--- Task to carry out ---
Determine which lines of the records include the word "extractLsb", and copy them.

Stored data
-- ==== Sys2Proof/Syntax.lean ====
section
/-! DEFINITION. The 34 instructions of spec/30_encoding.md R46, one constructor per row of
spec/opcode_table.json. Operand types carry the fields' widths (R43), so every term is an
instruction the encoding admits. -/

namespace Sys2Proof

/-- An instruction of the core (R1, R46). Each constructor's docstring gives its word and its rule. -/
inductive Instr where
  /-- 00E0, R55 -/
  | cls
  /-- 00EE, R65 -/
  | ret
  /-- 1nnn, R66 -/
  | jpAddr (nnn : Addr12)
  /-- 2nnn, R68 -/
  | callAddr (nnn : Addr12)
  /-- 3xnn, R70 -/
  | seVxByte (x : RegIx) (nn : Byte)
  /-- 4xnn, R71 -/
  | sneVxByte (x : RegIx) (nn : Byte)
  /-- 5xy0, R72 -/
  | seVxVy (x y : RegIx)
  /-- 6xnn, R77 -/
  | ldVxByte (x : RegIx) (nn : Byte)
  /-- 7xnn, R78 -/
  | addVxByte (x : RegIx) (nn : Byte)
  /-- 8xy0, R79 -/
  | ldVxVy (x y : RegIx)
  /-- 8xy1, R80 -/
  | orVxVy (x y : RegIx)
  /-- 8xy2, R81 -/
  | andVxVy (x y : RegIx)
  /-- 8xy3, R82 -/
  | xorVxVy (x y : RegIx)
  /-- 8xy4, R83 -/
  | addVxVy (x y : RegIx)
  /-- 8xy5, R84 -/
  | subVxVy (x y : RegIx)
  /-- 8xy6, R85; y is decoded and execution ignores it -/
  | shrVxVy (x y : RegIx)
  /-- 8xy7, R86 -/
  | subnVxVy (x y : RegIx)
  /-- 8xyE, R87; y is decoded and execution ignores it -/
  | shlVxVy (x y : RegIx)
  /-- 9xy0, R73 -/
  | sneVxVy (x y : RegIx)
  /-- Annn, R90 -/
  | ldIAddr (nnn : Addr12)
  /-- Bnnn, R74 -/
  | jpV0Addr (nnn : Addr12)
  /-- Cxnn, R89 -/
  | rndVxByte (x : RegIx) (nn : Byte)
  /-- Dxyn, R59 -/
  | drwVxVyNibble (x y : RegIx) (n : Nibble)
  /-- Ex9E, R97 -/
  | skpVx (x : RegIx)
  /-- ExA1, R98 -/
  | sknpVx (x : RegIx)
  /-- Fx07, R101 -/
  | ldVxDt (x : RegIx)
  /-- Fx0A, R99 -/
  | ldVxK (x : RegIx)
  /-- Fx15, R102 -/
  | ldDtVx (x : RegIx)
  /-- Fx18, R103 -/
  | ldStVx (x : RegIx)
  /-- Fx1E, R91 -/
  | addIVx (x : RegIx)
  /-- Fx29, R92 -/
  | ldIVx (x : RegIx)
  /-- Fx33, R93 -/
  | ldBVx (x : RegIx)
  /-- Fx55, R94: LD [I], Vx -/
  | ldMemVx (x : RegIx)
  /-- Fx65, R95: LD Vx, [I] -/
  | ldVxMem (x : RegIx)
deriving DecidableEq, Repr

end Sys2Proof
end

* * *

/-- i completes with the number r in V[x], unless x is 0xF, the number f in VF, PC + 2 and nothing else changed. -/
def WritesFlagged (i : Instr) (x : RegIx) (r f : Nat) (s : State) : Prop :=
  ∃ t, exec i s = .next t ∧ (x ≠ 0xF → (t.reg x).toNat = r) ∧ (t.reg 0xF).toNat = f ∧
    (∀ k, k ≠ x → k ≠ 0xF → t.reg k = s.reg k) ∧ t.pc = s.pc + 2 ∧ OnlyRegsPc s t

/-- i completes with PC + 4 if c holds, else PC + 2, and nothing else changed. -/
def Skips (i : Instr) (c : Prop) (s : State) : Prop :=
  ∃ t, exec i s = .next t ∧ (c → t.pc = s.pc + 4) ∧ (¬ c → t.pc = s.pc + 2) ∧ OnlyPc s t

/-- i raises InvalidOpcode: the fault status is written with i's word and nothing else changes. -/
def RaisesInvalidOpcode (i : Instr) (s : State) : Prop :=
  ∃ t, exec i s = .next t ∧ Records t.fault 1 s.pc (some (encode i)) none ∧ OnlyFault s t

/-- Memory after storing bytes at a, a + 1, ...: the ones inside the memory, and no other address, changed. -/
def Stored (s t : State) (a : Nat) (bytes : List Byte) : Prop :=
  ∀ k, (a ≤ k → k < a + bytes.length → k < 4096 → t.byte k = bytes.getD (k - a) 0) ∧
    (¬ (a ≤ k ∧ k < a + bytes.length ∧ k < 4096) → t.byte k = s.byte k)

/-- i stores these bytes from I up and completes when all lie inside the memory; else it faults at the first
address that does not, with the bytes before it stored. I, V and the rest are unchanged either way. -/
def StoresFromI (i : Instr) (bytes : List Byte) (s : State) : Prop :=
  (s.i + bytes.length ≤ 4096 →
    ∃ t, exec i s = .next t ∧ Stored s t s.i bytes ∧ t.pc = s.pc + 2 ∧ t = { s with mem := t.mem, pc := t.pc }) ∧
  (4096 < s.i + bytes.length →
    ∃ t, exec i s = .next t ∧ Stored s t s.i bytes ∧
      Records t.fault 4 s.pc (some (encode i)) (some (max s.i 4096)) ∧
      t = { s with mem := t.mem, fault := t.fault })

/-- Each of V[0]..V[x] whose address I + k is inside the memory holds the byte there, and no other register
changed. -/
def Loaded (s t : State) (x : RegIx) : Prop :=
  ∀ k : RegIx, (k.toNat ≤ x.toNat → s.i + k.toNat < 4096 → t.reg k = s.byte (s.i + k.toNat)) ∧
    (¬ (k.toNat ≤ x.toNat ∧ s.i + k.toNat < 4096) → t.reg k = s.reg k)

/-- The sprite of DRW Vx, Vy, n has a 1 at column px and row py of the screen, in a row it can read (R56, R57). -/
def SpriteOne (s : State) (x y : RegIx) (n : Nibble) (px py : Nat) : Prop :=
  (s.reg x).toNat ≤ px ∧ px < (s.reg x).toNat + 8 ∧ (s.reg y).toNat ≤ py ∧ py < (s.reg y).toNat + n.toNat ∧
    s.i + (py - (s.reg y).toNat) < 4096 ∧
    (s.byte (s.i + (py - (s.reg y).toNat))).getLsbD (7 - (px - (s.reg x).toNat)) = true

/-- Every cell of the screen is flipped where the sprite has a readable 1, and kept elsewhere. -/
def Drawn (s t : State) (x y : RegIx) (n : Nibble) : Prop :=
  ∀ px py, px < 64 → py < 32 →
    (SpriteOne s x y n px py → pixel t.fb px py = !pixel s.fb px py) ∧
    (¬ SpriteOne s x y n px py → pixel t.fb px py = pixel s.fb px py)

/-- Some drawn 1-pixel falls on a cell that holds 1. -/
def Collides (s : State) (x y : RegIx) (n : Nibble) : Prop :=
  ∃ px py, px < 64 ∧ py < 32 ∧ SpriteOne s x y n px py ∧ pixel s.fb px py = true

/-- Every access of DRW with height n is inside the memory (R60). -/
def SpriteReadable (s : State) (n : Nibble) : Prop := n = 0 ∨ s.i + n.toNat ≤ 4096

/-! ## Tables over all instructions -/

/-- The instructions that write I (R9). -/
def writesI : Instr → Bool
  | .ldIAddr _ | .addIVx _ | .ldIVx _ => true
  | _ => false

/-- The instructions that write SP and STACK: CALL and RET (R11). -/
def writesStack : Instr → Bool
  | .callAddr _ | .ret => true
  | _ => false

* * *

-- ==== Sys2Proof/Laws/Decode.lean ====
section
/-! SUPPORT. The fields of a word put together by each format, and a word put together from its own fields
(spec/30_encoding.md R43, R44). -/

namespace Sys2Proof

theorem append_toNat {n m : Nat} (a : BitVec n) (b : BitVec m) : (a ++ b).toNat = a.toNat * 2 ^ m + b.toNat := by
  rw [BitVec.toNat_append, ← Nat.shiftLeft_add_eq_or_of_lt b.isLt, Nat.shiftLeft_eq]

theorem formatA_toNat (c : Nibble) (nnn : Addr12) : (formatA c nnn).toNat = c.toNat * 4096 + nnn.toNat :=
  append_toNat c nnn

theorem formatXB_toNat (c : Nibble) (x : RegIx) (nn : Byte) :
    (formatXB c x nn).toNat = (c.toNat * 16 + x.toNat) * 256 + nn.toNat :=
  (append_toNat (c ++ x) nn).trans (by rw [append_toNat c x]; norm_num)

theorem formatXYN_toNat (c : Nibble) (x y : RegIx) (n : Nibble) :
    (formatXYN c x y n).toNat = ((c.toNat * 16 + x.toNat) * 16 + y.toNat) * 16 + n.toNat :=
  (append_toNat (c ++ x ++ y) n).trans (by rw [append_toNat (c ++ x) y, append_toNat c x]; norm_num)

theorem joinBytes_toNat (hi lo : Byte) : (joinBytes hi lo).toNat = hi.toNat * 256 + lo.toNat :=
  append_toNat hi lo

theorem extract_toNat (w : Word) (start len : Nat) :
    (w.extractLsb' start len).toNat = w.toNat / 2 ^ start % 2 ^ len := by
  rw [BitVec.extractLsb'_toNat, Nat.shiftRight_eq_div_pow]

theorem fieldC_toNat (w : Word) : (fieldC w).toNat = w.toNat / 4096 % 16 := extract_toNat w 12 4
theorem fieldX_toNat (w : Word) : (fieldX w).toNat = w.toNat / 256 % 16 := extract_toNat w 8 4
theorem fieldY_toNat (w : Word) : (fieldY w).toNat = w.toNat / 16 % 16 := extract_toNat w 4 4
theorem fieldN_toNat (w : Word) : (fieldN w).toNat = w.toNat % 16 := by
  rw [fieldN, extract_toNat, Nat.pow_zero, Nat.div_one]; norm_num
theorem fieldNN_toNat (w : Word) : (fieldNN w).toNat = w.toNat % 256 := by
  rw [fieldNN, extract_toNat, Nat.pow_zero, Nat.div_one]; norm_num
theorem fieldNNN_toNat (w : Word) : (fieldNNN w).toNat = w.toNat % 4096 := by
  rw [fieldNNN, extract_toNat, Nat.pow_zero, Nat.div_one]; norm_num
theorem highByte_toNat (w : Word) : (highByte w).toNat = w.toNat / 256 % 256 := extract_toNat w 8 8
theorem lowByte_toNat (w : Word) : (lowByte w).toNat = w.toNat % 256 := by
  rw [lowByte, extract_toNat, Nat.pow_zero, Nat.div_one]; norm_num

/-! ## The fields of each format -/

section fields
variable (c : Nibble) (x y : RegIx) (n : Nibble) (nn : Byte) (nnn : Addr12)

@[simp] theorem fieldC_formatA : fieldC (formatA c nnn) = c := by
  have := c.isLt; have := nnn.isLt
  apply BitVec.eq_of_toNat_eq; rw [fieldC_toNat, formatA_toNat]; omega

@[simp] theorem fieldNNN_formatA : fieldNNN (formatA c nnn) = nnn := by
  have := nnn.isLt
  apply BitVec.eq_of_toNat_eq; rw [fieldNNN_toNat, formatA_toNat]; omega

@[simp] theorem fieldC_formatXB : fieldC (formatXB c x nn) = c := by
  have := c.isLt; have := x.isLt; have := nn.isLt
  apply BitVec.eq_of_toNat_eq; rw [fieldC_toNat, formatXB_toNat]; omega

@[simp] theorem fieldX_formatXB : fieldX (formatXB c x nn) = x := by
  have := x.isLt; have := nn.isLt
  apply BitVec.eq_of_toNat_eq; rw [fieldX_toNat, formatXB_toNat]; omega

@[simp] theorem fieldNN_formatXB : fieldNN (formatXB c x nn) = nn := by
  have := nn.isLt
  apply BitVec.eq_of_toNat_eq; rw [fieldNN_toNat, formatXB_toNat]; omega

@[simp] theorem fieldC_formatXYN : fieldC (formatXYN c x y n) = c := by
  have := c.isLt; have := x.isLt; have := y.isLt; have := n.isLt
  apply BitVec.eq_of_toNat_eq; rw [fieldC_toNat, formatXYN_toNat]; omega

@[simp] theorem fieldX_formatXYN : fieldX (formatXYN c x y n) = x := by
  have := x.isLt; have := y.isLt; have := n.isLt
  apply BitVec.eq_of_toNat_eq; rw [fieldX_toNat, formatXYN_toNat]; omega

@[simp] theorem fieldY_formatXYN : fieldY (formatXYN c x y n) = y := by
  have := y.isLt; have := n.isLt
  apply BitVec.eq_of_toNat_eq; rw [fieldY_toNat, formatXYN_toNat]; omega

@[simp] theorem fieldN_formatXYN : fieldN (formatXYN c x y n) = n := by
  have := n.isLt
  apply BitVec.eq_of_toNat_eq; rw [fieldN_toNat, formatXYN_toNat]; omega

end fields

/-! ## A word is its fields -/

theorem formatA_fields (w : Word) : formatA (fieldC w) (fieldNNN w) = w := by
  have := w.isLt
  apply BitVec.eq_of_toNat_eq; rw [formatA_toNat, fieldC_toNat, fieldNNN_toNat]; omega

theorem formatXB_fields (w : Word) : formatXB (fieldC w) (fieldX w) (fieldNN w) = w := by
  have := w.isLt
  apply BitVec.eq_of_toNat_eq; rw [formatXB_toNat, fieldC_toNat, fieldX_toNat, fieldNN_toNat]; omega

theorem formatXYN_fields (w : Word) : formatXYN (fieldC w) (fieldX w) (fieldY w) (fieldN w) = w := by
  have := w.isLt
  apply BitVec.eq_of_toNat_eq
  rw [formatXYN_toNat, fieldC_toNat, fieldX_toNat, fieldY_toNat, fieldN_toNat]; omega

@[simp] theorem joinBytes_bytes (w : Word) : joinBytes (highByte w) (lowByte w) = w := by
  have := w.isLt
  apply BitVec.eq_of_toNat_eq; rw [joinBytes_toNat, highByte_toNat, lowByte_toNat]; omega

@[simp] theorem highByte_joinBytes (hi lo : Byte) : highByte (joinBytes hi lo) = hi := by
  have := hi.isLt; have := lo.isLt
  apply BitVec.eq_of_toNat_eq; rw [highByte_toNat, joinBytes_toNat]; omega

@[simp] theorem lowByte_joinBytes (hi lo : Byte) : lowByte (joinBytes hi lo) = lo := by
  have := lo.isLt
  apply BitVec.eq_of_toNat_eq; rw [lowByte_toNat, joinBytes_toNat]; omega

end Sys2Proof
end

--- Response to this exercise ---
    (w.extractLsb' start len).toNat = w.toNat / 2 ^ start % 2 ^ len := by
  rw [BitVec.extractLsb'_toNat, Nat.shiftRight_eq_div_pow]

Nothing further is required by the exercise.